Of all the entries below, only the lines from the one with "store that its" up to and including the one with "simp [atHome_ok _ hl, readSrc_ok" are to be duplicated exactly.

-- Records follows --

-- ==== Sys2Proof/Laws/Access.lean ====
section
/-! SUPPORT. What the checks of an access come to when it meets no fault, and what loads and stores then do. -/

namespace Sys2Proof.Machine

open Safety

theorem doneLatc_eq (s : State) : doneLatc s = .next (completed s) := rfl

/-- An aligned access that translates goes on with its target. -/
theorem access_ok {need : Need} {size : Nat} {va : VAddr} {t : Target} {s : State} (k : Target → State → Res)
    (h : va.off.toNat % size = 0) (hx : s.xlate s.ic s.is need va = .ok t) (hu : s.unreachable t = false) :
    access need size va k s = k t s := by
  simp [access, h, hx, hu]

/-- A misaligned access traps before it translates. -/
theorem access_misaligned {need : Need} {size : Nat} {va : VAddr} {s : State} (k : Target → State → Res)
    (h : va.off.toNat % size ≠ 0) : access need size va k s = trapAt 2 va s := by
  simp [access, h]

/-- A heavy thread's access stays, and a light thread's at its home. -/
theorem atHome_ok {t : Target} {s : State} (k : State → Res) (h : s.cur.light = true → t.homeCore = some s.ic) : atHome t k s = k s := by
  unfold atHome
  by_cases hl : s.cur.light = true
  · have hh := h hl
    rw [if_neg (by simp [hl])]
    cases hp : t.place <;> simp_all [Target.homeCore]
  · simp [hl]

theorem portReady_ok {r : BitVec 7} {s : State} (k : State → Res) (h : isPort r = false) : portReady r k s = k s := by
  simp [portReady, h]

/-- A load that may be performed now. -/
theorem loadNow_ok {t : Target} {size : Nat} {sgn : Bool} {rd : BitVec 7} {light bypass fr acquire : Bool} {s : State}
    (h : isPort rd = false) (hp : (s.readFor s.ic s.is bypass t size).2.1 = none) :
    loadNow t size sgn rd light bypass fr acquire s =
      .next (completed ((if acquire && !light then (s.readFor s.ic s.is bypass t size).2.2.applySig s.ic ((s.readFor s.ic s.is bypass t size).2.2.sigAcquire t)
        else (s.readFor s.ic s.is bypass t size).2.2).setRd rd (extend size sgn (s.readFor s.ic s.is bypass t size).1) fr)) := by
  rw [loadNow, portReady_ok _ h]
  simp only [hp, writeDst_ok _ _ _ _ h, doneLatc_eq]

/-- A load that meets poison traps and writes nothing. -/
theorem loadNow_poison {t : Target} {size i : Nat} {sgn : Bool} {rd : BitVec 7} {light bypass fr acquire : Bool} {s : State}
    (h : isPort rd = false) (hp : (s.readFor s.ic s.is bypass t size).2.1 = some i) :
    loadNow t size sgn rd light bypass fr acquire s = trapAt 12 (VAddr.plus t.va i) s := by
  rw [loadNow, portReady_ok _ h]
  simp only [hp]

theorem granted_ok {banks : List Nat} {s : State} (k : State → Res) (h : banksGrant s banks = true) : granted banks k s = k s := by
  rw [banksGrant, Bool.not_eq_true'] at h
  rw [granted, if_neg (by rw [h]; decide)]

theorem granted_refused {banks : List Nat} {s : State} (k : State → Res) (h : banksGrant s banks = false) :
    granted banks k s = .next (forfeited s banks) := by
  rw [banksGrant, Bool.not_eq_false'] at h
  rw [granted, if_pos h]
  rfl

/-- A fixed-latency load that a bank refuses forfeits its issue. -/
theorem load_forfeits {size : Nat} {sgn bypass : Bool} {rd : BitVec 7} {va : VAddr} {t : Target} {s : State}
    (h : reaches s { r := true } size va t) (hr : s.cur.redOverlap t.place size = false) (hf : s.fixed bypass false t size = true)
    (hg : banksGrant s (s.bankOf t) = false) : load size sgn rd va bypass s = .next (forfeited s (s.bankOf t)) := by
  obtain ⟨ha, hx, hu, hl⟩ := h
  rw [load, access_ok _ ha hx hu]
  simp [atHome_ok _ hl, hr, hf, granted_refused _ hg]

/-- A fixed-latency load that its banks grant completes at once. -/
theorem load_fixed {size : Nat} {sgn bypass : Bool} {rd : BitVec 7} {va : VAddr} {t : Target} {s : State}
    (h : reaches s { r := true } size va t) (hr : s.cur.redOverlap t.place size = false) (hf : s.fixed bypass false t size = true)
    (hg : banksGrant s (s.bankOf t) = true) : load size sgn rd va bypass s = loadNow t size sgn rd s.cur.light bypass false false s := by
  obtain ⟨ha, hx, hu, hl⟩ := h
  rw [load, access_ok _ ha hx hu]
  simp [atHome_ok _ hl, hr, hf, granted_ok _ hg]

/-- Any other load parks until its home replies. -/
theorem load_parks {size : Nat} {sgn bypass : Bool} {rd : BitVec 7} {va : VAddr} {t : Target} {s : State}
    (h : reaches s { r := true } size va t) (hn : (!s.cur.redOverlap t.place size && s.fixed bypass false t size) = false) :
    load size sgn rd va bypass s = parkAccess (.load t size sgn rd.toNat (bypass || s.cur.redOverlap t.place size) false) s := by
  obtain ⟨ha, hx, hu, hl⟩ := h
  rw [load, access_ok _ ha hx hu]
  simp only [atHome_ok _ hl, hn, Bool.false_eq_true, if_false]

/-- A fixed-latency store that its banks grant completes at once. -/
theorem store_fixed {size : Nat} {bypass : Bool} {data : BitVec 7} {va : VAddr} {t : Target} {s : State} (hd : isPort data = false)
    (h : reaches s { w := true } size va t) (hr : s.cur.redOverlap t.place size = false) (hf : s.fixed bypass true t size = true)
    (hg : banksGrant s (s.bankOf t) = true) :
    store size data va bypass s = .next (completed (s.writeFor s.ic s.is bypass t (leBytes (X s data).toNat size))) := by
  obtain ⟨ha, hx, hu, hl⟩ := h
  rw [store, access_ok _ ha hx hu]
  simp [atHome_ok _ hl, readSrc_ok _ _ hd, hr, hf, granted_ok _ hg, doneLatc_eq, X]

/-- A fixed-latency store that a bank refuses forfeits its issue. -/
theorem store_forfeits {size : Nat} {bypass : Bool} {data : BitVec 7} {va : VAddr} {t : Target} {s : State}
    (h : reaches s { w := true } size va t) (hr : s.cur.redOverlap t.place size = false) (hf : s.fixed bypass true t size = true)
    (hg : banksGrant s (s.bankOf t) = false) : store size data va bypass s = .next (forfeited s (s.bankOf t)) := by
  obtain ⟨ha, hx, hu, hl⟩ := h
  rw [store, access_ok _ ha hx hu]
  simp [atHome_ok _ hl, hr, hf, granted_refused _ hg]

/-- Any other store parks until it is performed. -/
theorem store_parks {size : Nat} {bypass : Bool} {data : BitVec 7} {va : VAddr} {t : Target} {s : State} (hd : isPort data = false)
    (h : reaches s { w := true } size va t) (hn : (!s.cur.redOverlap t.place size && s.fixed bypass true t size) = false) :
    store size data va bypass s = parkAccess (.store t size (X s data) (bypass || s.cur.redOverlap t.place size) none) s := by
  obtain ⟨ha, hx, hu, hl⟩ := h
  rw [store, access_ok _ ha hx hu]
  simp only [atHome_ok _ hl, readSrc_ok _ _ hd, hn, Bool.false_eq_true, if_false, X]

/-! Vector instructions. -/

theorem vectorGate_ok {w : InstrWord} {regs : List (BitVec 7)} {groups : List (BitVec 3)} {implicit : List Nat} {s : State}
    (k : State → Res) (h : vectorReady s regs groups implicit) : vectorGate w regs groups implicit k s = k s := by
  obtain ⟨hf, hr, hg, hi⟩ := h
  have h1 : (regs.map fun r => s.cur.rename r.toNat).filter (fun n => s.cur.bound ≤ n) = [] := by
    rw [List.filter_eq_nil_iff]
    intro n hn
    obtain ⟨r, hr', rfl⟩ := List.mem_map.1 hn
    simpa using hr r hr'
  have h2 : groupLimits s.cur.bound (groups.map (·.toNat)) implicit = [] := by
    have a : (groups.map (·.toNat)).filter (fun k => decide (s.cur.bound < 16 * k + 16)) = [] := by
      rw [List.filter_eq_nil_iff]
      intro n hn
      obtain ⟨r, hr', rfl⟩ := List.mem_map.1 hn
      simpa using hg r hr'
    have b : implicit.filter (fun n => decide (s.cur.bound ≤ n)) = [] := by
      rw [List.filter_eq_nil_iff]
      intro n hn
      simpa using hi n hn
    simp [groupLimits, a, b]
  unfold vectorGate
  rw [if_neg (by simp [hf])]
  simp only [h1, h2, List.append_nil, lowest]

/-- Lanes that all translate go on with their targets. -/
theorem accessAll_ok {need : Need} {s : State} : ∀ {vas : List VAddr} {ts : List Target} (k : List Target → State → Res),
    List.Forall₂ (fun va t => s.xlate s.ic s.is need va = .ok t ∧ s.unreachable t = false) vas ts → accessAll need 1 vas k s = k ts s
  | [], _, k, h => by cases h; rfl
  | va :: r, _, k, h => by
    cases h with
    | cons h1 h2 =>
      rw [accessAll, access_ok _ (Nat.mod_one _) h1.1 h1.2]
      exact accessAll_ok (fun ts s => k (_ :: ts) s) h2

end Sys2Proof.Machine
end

-- Records concluded --

* _Exercise output_
/-- A fixed-latency store that its banks grant completes at once. -/
theorem store_fixed {size : Nat} {bypass : Bool} {data : BitVec 7} {va : VAddr} {t : Target} {s : State} (hd : isPort data = false)
    (h : reaches s { w := true } size va t) (hr : s.cur.redOverlap t.place size = false) (hf : s.fixed bypass true t size = true)
    (hg : banksGrant s (s.bankOf t) = true) :
    store size data va bypass s = .next (completed (s.writeFor s.ic s.is bypass t (leBytes (X s data).toNat size))) := by
  obtain ⟨ha, hx, hu, hl⟩ := h
  rw [store, access_ok _ ha hx hu]
  simp [atHome_ok _ hl, readSrc_ok _ _ hd, hr, hf, granted_ok _ hg, doneLatc_eq, X]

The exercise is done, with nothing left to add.